Detection: Track retrieval metrics weekly. A declining precision trend signals drift.
Fix: Re-embed periodically. For rapidly changing knowledge bases, monthly re-embedding is reasonable. For stable bases, quarterly.

Chunk Size Mismatch

Chunks that are too large contain relevant and irrelevant information mixed together (high recall, low precision). Chunks that are too small lose context (high precision, low recall).
The sweet spot depends on the domain. For structured enterprise documents (policies, procedures), 200-400 tokens per chunk. For narrative content (reports, analysis), 400-800 tokens. Test empirically.

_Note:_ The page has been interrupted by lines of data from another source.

-- ==== Sys2Proof/Machine/Operands.lean ====
section
/-! DEFINITION. Operand forms: register codes, special sources, immediates, and the writes of results
(spec/03_encoding.md R66, R67, R70, R71; spec/05_integer.md R121; spec/15_launch.md R336). -/
namespace Sys2Proof.Machine

/-- %rank: the index of the valid entry whose PORT is the module's own, or 0x1FF (spec/17_links.md R383). -/
def State.rank (s : State) : Nat :=
  (s.links.ranks.findIdx? fun e => e.getLsbD 31 && (e.extractLsb' 0 9 = Config.ownPort)).getD 0x1FF

/-- %sgp: the stack group of a core (R15, R336); a control core's is that of its die's first stack. -/
def sgpOfCore (core : Nat) : Nat := if core < 256 then core / 32 else dieOfCore core * 2

/-- A special source, in a position of `n` registers (R67). No position of four can name %clk, whose code is no multiple of 4 (R68,
R177, R288, R318, R395); %clu in one reads zero-extended, as in a pair (assumption log 118). -/
def special (s : State) (g : FileGroup) (t : Thread) (code n : Nat) : Nat :=
  let blk := s.block? g.blk
  match code with
  | 249 => t.lane
  | 250 => g.num
  | 251 => match blk with | some b => b.num | none => 0
  | 252 => match blk with | some b => b.clu | none => 0
  | 253 => match blk with | some b => sgpOfCore b.core | none => 0
  | 254 => s.rank
  | 255 => if n = 2 then s.ctl.devTime % 2 ^ 64 else s.ctl.devTime % 2 ^ 32
  | _ => 0

/-- `n` registers of a list from position `k`, lowest first, as one number. -/
def regsNat (l : List Word) (k : Nat) : Nat → Nat
  | 0 => 0
  | n + 1 => (l.getD k 0).toNat + 2 ^ 32 * regsNat l (k + 1) n

/-- The value of a register field that names `n` registers, per thread or uniform (R66). -/
def readReg (s : State) (g : FileGroup) (t : Thread) (uni : Bool) (code n : Nat) : Nat :=
  if 248 ≤ code then special s g t code n
  else if uni then regsNat g.s code n
  else if code < 240 then regsNat t.v code n
  else regsNat t.t (code - 240) n

/-- `n` words of a number, lowest first. -/
def natWords (x : Nat) : Nat → List Word
  | 0 => []
  | n + 1 => BitVec.ofNat 32 x :: natWords (x / 2 ^ 32) n

/-- Words written into a list of registers from position `k`. -/
def putWords (l : List Word) (k : Nat) : List Word → List Word
  | [] => l
  | w :: ws => putWords (l.set k w) (k + 1) ws

/-- Words written to a thread's registers from a code on: vector registers or temporaries (R66). -/
def Thread.put (t : Thread) (code : Nat) (ws : List Word) : Thread :=
  if code < 240 then { t with v := putWords t.v code ws }
  else if code < 248 then { t with t := putWords t.t (code - 240) ws }
  else t

/-- Words written to a file group's uniform registers. -/
def FileGroup.put (g : FileGroup) (code : Nat) (ws : List Word) : FileGroup := { g with s := putWords g.s code ws }

/-- A predicate written; p7 discards (R124). -/
def Thread.setPred (t : Thread) (k : Nat) (b : Bool) : Thread := if k < 7 then { t with p := t.p.set k b } else t

/-- WriteD of R121: the words a result of an integer type is written as. -/
def writeD (x ty : Nat) : List Word :=
  if is64 ty then natWords (x % 2 ^ 64) 2
  else
    let w := tyWidth ty
    if tySigned ty then [BitVec.ofInt 32 (sext w x)] else [BitVec.ofNat 32 (x % 2 ^ w)]

/-- Val of R121: a pattern read as its type. -/
def valOf (x ty : Nat) : Int :=
  let w := tyWidth ty
  if tySigned ty then sext w x else ((x % 2 ^ w : Nat) : Int)

/-- Clamp of R121. -/
def clampTo (n : Int) (ty : Nat) : Int :=
  let w := tyWidth ty
  if tySigned ty then
    if n < -(2 ^ (w - 1) : Int) then -(2 ^ (w - 1) : Int)
    else if n > 2 ^ (w - 1) - 1 then 2 ^ (w - 1) - 1 else n
  else if n < 0 then 0 else if n > 2 ^ w - 1 then 2 ^ w - 1 else n

/-! ### Sources of format A (R70, R121, R122) -/

/-- The file group of a thread, or an empty one. -/
def State.fgOf (s : State) (t : Thread) : FileGroup :=
  (s.fg? t.fg).getD { id := t.fg, blk := 0, num := 0, unit := 0, n := 0, nregs := 0, m := [] }

/-- Src(A, ty): the w-bit pattern of the operand. -/
def srcA (s : State) (t : Thread) (f : FmtA) (ty : Nat) : Nat :=
  readReg s (s.fgOf t) t (f.u = 2#2) f.a.toNat (tyRegs ty) % 2 ^ tyWidth ty
def srcB (s : State) (t : Thread) (f : FmtA) (ty : Nat) : Nat :=
  (if f.ib = 1#1 then f.b.toNat
   else readReg s (s.fgOf t) t (f.u = 1#2 || f.u = 2#2) f.b.toNat (tyRegs ty)) % 2 ^ tyWidth ty
def srcC (s : State) (t : Thread) (f : FmtA) (ty : Nat) : Nat :=
  (if f.ic = 1#1 then f.c.toNat else readReg s (s.fgOf t) t (f.u = 2#2) f.c.toNat (tyRegs ty)) % 2 ^ tyWidth ty
/-- BFI reads its destination as the base (R136). -/
def srcD (s : State) (t : Thread) (f : FmtA) (ty : Nat) : Nat :=
  readReg s (s.fgOf t) t (f.u = 2#2) f.d.toNat (tyRegs ty) % 2 ^ tyWidth ty

/-! ### Sources of formats L, M and Z -/

def regL (s : State) (t : Thread) (code n : Nat) : Nat := readReg s (s.fgOf t) t false code n
def regU (s : State) (t : Thread) (uni : Bool) (code n : Nat) : Nat := readReg s (s.fgOf t) t uni code n

end Sys2Proof.Machine
namespace Sys2Proof
open Machine

/-- The type a format S instruction has, and its immediate (R71). -/
def FmtS.ty (f : FmtS) : Nat := if f.z = 1#1 then 6 else 2
def FmtS.imm (f : FmtS) : Nat := if f.z = 1#1 then f.i.toNat else wrap 32 (sext 6 f.i.toNat)

def FmtA.guard (f : FmtA) : Guard := { gn := f.gn, gp := f.gp }
def FmtL.guard (f : FmtL) : Guard := { gn := f.gn, gp := f.gp }
def FmtM.guard (f : FmtM) : Guard := { gn := f.gn, gp := f.gp }
def FmtB2.guard (f : FmtB2) : Guard := { gn := f.gn, gp := f.gp }
def FmtZ.guard (f : FmtZ) : Guard := { gn := f.gn, gp := f.gp }

end Sys2Proof
namespace Sys2Proof.Machine

/-! ### Long-latency results (R80, R83) -/

/-- The registers a destination of `n` registers names. -/
def dstRegs (code n : Nat) : List Nat := (List.range n).map fun k => code + k

/-- A long-latency instruction joins the thread's pending operations and counts on its scoreboard. -/
def Thread.pendAdd (t : Thread) (p : Pending) : Thread :=
  { t with pend := t.pend ++ [p], sb := t.sb.modify p.sb (· + 1) }

/-- Issues a long-latency instruction in a thread: answers the identity of what is pending, and the state. -/
def State.pendU (s : State) (t : Thread) (p : Pending) : Nat × State :=
  let (u, s) := s.newUid
  (u, s.setThread (t.pendAdd { p with uid := u }))
/-- The same, where its identity is not needed. -/
def State.pendL (s : State) (t : Thread) (p : Pending) : State := (s.pendU t p).2

/-- The pending operation of an instruction of format L or M, with `dst` its destination registers. -/
def fmtLPend (f : FmtL) (p : Path) (n : Nat) : Pending :=
  { uid := 0, sb := f.sb.toNat, left := f.la.toNat, iaddr := p.iaddr, dst := dstRegs f.d.toNat n, req := p.id }
def fmtMPend (f : FmtM) (p : Path) (n : Nat) : Pending :=
  { uid := 0, sb := f.sb.toNat, left := f.la.toNat, iaddr := p.iaddr, dst := dstRegs f.d.toNat n, req := p.id }

/-- The sleep of NWAIT ends with a result (spec/15_launch.md R358). -/
def Thread.wakeNwait (t : Thread) (dst result now : Nat) : Thread :=
  { t.put dst [BitVec.ofNat 32 result] with status := .pooled, pooledAt := now }
/-- A boundary event ends a sleep and takes a thread out of its unstarted path; a hold or a wait is kept (spec/06_control.md
R140, R145, R154; spec/10_sync.md R268; spec/15_launch.md R358). -/
def Thread.atRest (t : Thread) (now : Nat) : Thread :=
  match t.status with
  | .issuing => { t with status := .pooled }
  | .sleeping _ => { t with status := .pooled, pooledAt := now }
  | .nwait _ _ d => t.wakeNwait d 3 now
  | _ => t

/-- SIDE = 0 of the node of a file group (spec/15_launch.md R337). -/
def State.sideless (s : State) (fg : Nat) : Bool := match s.blockOf fg with | some b => !b.side | none => false

end Sys2Proof.Machine
end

Similarity Threshold Calibration

The cosine similarity threshold determines how close a chunk needs to be to the query to be retrieved. Too low: noise. Too high: misses.
Calibration approach: Plot precision and recall against threshold values. The intersection point is your operating threshold. Adjust per query type if your use cases are diverse.

Building the Evaluation Pipeline

Step 1: Create a Test Set

Build a set of 50-100 representative queries with manually labelled relevant chunks. This is labour-intensive but essential. Without ground truth, you can't measure retrieval quality.

Step 2: Automate Metrics

Run the test set through your retrieval pipeline weekly. Calculate precision@5, recall@10, MRR, and nDCG@10. Track trends.

Step 3: Set Alerting Thresholds

Define acceptable ranges for each metric. When a metric drops below threshold, investigate.

Step 4: Iterate

Use the metrics to guide improvements. Low precision: refine chunk boundaries, adjust similarity threshold. Low recall: expand the knowledge base, improve embeddings, add query expansion. Low MRR: improve ranking with hybrid search (vector + keyword).

RAG evaluation isn't optional for enterprise systems. If you're deploying RAG without measuring retrieval quality, you're trusting the most important layer of your AI to vibes. The mathematical framework exists. The metrics are well-defined. Build the evaluation pipeline and run it continuously.